Apparently he gets sued, like, every damn day:

First, he was sued in Florida by the infomercial company GlobalTec, which sells day-trading software. GlobalTec alleged that, by posting reviews of GlobalTec products that turned up in Google searches, Leonard was infringing the company's trademark. With the assistance of Public Citizen, Leonard filed a motion to dismiss, pointing out that, among many other problems with the lawsuit, he lived in Arizona and had no connection with the state where he had been sued. Last month, the court accepted Public Citizen's arguments and dismissed the case for lack of jurisdiction.
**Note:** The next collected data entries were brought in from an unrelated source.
-- ==== Sys2Proof/Machine/Wick.lean ====
section
/-!
DEFINITION. The commands, messages and timers of the Wick mirror engine (10_wick_mirror).
-/
namespace Sys2Proof.Machine

/-! What arrives from the accelerators -/

/-- The block's Valid bytes disagree with the data it carries, or exceed a block (R66). -/
def Blk.bad (b : Sys2Proof.Blk) : Bool := b.valid ≠ b.data.length || b.valid = 0 || 4096 < b.valid

/-- Receive a block message: stale ones are the Wick's too (R244 check 1), one without a credit of its class is dropped as LINK_CREDIT_ERROR (R92), and a
failed stack takes no inbound transfer (R112). -/
def recvBlock (h : Sys2Proof.SHdr) (cls credit : Nat) (b : Sys2Proof.Blk) (m : Mem) (u : Units) (f : Mem → Units → Mem × Units) : Mem × Units :=
  let stale := h.accGen ≠ u.accGen h.port || h.ctxGen ≠ u.ctxGen h.port h.ctx
  let u := if stale && (u.ig h.port).active then u.count 0x600258 else u
  match u.dropS h cls with
  | some u => (m, u)
  | none =>
    if Blk.bad b then (m, u.msgUnknown h.port)
    else if u.creditsLeft h.port h.ctx credit = 0 then
      (m, (u.setPort h.port ((u.port h.port).flag 4)).linkEvent h.port Ev.LINK_CREDIT_ERROR 0)
    else if u.mantle.stackFailed then (m, u)
    else f m (u.useCredit h.port h.ctx credit)

/-- Fields of a block message: its header, then the data (Table 3-8). -/
def Blk.fields (b : Sys2Proof.Blk) : List Nat := [b.step, b.shard, b.index, b.fmt, b.flags, b.valid, b.tag, b.crc] ++ b.data

/-- Send a block to another T3 as lantern class `cls` (Table 10-4). -/
def Units.sendBlk (u : Units) (dst cls : Nat) (b : Sys2Proof.Blk) : Units := u.reqL dst cls (32 + b.valid) 2 (Blk.fields b)

/-- An index list's block indices (R71). -/
def listOf (b : Sys2Proof.Blk) : List Nat := elemsOf 4 b.data.length b.data

/-- A data block of the open step is taken (R244, R246): fingerprinted once, and counted where it is new. -/
def OpenStep.take (o : OpenStep) (s : Shard) (j : JobBind) (b : Sys2Proof.Blk) : OpenStep :=
  let dup := o.transit.any fun x => x.2.fmt ≠ 0x10 && x.2.index = b.index
  { o with fmt := b.fmt, sent := o.sent + b2n (!dup), srcFp := if dup then o.srcFp else (o.srcFp + fpBlock j.key s.first b.fmt b.index b.data) % fpP }

/-- An index list of the open step is taken (R71). -/
def OpenStep.takeList (o : OpenStep) (b : Sys2Proof.Blk) : OpenStep := { o with sparse := true, touched := o.touched ++ listOf b }

/-- An accepted gradient block is written to the transit region and, where the shard is buddied, forwarded from there and kept until it is acknowledged
(R17, R244, R246). -/
def passBlock (k : Nat) (s : Shard) (b : Sys2Proof.Blk) (m : Mem) (u : Units) : Mem × Units :=
  let r := toTransit m u b.data
  let u := r.1.2.count 0x600200
  if s.prot ≠ 0 then (r.1.1, u)
  else
    let x := (r.2, { b with data := [] })
    (r.1.1, ((u.upOpen k b.step fun o => { o with transit := o.transit ++ [x] }).sendBlk s.buddy 0x01 (inTransit r.1.1 u x)).count 0x600208 b.valid)

/-- GRADIENT_BLOCK (R244, R245, R246): checked, fingerprinted, written to transit and forwarded; a bad CRC-64 marks the step damaged and returns the
credit; a block of a sparse step outside its index lists is dropped, recorded, and marks its mirror failed (R18, R71). -/
def gradientBlock (h : Sys2Proof.SHdr) (b : Sys2Proof.Blk) (m : Mem) (u : Units) : Mem × Units :=
  recvBlock h 0x04 0 b m u fun m u =>
    u.withSh b.shard (m, u.wickEvent Ev.WICK_STEP_MISMATCH) fun k s j =>
      if u.localCtx (s.members.getD s.writer (0, 0)) ≠ some (h.port, h.ctx) || j.mode ≠ 0 || s.nextStep ≠ some b.step then
        (m, u.wickEvent Ev.WICK_STEP_MISMATCH)
      else
        let fresh := (s.step? b.step).isNone
        let u := u.upSh k fun s => (s.begin b.step 1).upOpen b.step fun o => { o with last := o.last || bitAt b.flags 0 }
        let u := if fresh then u.writeB k b.step else u
        let o := ((u.shAt k).step? b.step).getD (OpenStep.new b.step 1)
        if crc64 b.data ≠ b.crc then
          let u := (u.count 0x600220).wickEvent Ev.INTEGRITY_CRC
          (m, ((u.upOpen k b.step fun o => { o with damaged := true, lost := o.lost + b2n (b.fmt != 0x10), fmt := if b.fmt = 0x10 then o.fmt else b.fmt }).giveCredit
            h.port h.ctx 0 1).grantStep k)
        else if b.fmt ≠ 0x10 && o.sparse && !(o.touched.contains b.index) then
          (m, ((u.upOpen k b.step fun o => { o with failed := true, lost := o.lost + 1 }).wickEvent Ev.WICK_STEP_MISMATCH).grantStep k)
        else
          let r := passBlock k s b m (u.upOpen k b.step fun o => if b.fmt = 0x10 then o.takeList b else o.take s j b)
          (r.1, r.2.grantStep k)
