/-- Release the contexts of a job (R319): each asks the power sequencer for its start (R333); mirroring and timers resume. -/
def Units.memberResume (u : Units) (job : Nat) : Units :=
  match NMap.find u.rcv.mem job with
  | none => u
  | some x =>
    let cs := (u.ctxsOf job).filter fun c => !(u.fenced c.1) && (u.ig c.1).active
    let u := u.upC fun y => { y with release := y.release ++ cs.map fun c => (64 * c.1 + c.2, x.point.getD 0, x.seq), mem := NMap.del y.mem job }
    let u := u.upJob job fun j => { j with held := false, entered := none }
    let ports := (cs.map (·.1)).foldl (fun l p => if l.contains p then l else l ++ [p]) []
    let u := u.later (.emberDirect job (x.failed.map (·.1)))
    let u := ports.foldl (fun u p => u.later (.askPower 1 p 0xFF true)) u
    let u := (u.shardsOf job).foldl (fun u k => (u.upSh k fun s => { s with withheld := false }).grantStep k) u
    let u := (List.range 16).foldl (fun u p => u.refreeze p) u
    u.gateCheck job

/-- The sequencer has admitted an accelerator: RECOVERY kind 2 goes to its contexts (R319, R333). -/
def Units.releaseCtxs (u : Units) (p : Nat) : Units :=
  let mine := u.rcv.release.filter fun r => r.1 / 64 = p
  let u := u.upC fun x => { x with release := x.release.filter fun r => r.1 / 64 ≠ p }
  mine.foldl (fun u r => (u.igSend p 0x18 (r.1 % 64) 32 [2, r.2.1, r.2.2]).later (.restored p (r.1 % 64))) u

/-- A message of the recovery to a member: RCV_RESUME, or its effect when the member is this T3. -/
def Units.tellResume (u : Units) (d : Nat) (pay : List Nat) : Units :=
  if d = u.self then u.memberResume (pay.headD 0) else u.reqL d 0x54 8 4 pay

/-- The coordinator counts a member ready (R318); a failure keeps the recovery in RESTORE. -/
def Units.takeReady (u : Units) (job seq cid status : Nat) : Units :=
  match NMap.find u.rcv.coord job with
  | none => u
  | some c =>
    if c.seq ≠ seq || !(c.members.contains cid) then u
    else
      let u := u.upCoord job fun c =>
        { c with ready := if status = St.OK then (if c.ready.contains cid then c.ready else cid :: c.ready) else c.ready.filter (· ≠ cid) }
      u.coordReady job Units.tellResume

/-- Send RCV_READY to the coordinator when every condition holds (R318), once. -/
def Units.rcvCheck (u : Units) (job : Nat) : Units :=
  match NMap.find u.rcv.mem job with
  | none => u
  | some x =>
    match x.point with
    | none => u
    | some r =>
      if x.readySent || !(u.memberReady job x r) then u
      else
        let u := u.upMem job fun x => { x with readySent := true }
        if x.coord = u.self then u.takeReady job x.seq u.self St.OK else u.reqL x.coord 0x53 16 4 [job, x.seq, St.OK]

/-- Report a failure with RCV_READY (R318). -/
def Units.rcvFail (u : Units) (job status : Nat) : Units :=
  match NMap.find u.rcv.mem job with
  | none => u
  | some x => if x.coord = u.self then u.takeReady job x.seq u.self status else u.reqL x.coord 0x53 16 4 [job, x.seq, status]

/-! Reloads at the serving T3 (R327, R331) -/

/-- The reload of a port. -/
def Units.reloadOf (u : Units) (p : Nat) : Reload := NMap.getD u.rcv.reload p Reload.reset

/-- Change it. -/
def Units.upReload (u : Units) (p : Nat) (f : Reload → Reload) : Units := u.upC fun x => { x with reload := NMap.updD x.reload Reload.reset p f }

/-- Ask for the blocks of the first shard that a port's reload still needs (R327 step 1), or end it. -/
def Units.nextReload (u : Units) (p : Nat) : Units :=
  let r := u.reloadOf p
  match r.shards with
  | [] =>
    let u := (u.upReload p fun r => { r with state := 4 }).upC fun x =>
      { x with mem := NMap.mapV x.mem fun _ y => { y with restore := y.restore.filter (· ≠ 64 * p + r.ctx) } }
    let u := u.later (.rcvCheck (u.jobOf p r.ctx))
    match u.rcv.reloadQ.find? fun q => q.1 = p with
    | none => u
    | some q =>
      let r : Reload := { Reload.reset with state := 1, ctx := q.2.1 }
      u.upC fun x => { x with reloadQ := x.reloadQ.filter fun y => y ≠ q, reload := NMap.set x.reload p r }
  | shard :: _ =>
    u.withSh shard u fun k s _ =>
      let u := u.upReload p fun r => { r with state := 2, written := 0, lastSent := false, blocks := s.layout }
      -- the report that ends the reload is a new one
      let u := u.upC fun x => { x with fps := x.fps.filter fun f => !(f.1 = p && f.2.1 = r.ctx && f.2.2.1 = shard) }
      if s.isBuddy || s.buddy = 0 then
        (u.upC fun x =>
          { x with serves := (x.serves.filter fun y => !(y.shard = shard && y.dst = u.self)) ++
              [{ shard := shard, dst := u.self, step := r.step, next := 0, acked := 0 }] }).later (.serveMore shard)
      else (u.reqL s.buddy 0x57 24 2 [shard, 1, r.step, 0]).askRecords k r.step

/-- Begin a reload of a context, or queue it behind the one that runs into its port (R331). -/
def Units.startReload (u : Units) (p c job : Nat) : Units :=
  match (NMap.find u.rcv.mem job).bind (·.point) with
  | none => u
  | some r =>
    let busy := let s := (u.reloadOf p).state; s = 1 || s = 2 || s = 3
    let u := u.upMem job fun x => { x with restore := if x.restore.contains (64 * p + c) then x.restore else (64 * p + c) :: x.restore }
    if busy then u.upC fun x => { x with reloadQ := x.reloadQ ++ [(p, c, job)] }
    else
      let ks := ((u.posShards (u.cidOf p) job).filter fun e => e.1 = c).map fun e => (u.shAt e.2).shard
      let min_ := fun (l : List Nat) => l.foldl min (l.headD 0)
      let sorted := (Nat.repeat (fun (n : List Nat × List Nat) =>
        if n.2.isEmpty then n else (n.1 ++ [min_ n.2], n.2.filter fun x => x ≠ min_ n.2)) ks.length ([], ks)).1
      (u.upReload p fun _ => { Reload.reset with state := 1, ctx := c, shards := sorted, step := r }).nextReload p

/-- Queued reload of a port whose turn has come: its shards are found again. -/
def Units.resumeReload (u : Units) (p : Nat) : Units :=
  let r := u.reloadOf p
  if r.state = 1 && r.shards.isEmpty then (u.upReload p fun r => { r with state := 0 }).startReload p r.ctx (u.jobOf p r.ctx) else u

/-- A shard's reload has ended at a port: done, or loaded once more, or the position is lost (R327). -/
def Units.reloadResult (u : Units) (p : Nat) (ok : Bool) : Units :=
  let r := u.reloadOf p
  if ok then
    let u := (u.upReload p fun r => { r with shards := r.shards.tail, again := false }).count 0x780490
    (u.nextReload p).resumeReload p
  else if !r.again then (u.upReload p fun r => { r with again := true, total := 0 }).nextReload p
  else
    let u := u.raise Ev.SPR_RELOAD_FAIL 1 0x078 (payloadOf [(0, 4, r.shards.headD 0), (4, 3, u.cidOf p), (7, 1, p)])
    (u.upReload p fun r => { r with state := 5 }).lose p 2

/-- Judge a reload whose last block is acknowledged, once the shard's report and the commit record of R are here (R327). -/
def Units.reloadTry (u : Units) (p : Nat) : Units :=
  let r := u.reloadOf p
  let shard := r.shards.headD 0
  if r.state ≠ 3 then u
  else match u.rcv.fps.find? fun f => f.1 = p && f.2.1 = r.ctx && f.2.2.1 = shard, (u.shKey shard).bind fun k => u.postFp k r.step with
    | some f, some want => u.reloadResult p (f.2.2.2.2.2 = want)
    | _, _ => u

/-! Spares at the keeper (R324-R326) -/

/-- A spare that may serve a position: its rank among the free ones (R325). One prestaged for another position serves ahead of a COLD
one when no HOT spare is free (R352). `k` says which may serve: 0 HOT ones (a prestage), 1 all but COLD ones, 2 all. -/
def spareRank (pos k : Nat) (s : Spare) : Option Nat :=
  if s.state = 2 && s.pos = pos then some 0
  else if s.state = 0 then some 1
  else if s.state = 2 && 1 ≤ k then some 2
  else if s.state = 1 && k = 2 then some 3
  else none

/-- The group of a position: its number and the Talnex generation of its positions (R33, R324). -/
def Units.groupOf (u : Units) (pos : Nat) : Option (Nat × Nat) := (u.rcv.groups.find? fun g => g.2.2.contains pos).map fun g => (g.1, g.2.1)

/-- Talnex generation of a group; none where the configuration image defines no such group. -/
def Units.groupGen (u : Units) (group : Nat) : Option Nat := (NMap.find u.rcv.groups group).map (·.1)

/-- Spares of a group. -/
def Units.sparesIn (u : Units) (group : Nat) : Nat := (u.rcv.spares.filter fun s => s.group = group).length

/-- Buddy T3 of a position's largest shard (R325): of the shards bound here that the position replicates, else as the keeper knows it. -/
def Units.largestBuddy (u : Units) (pos : Nat) : Nat :=
  match (((NMap.vals u.wick.shards).filter fun s => s.members.any fun x => x.1 = pos).foldl (fun (a : Option Shard) s =>
      match a with | none => some s | some b => if b.params < s.params then some s else some b) none) with
  | some s => if s.isBuddy then u.self else s.buddy
  | none => Config.largestBuddy pos

/-- Lexicographic order of two lists of numbers. -/
def lexLt : List Nat → List Nat → Bool
  | a :: r, b :: t => decide (a < b) || (a == b && lexLt r t)
  | _, _ => false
Next, Leonard received a subpoena from Video Professor, an infomercial company that sells video-based courses, demanding that Leonard turn over IP addresses and other personally identifying information about everyone who posted reviews of the company's products. Leonard objected, again with the help of Public Citizen, and yesterday Video Professor withdrew its subpoena, although it did not drop its lawsuit and is apparently still pursuing another subpoena to discover the identity of a Wikipedia user, who the company claims defamed it in the online encyclopedia.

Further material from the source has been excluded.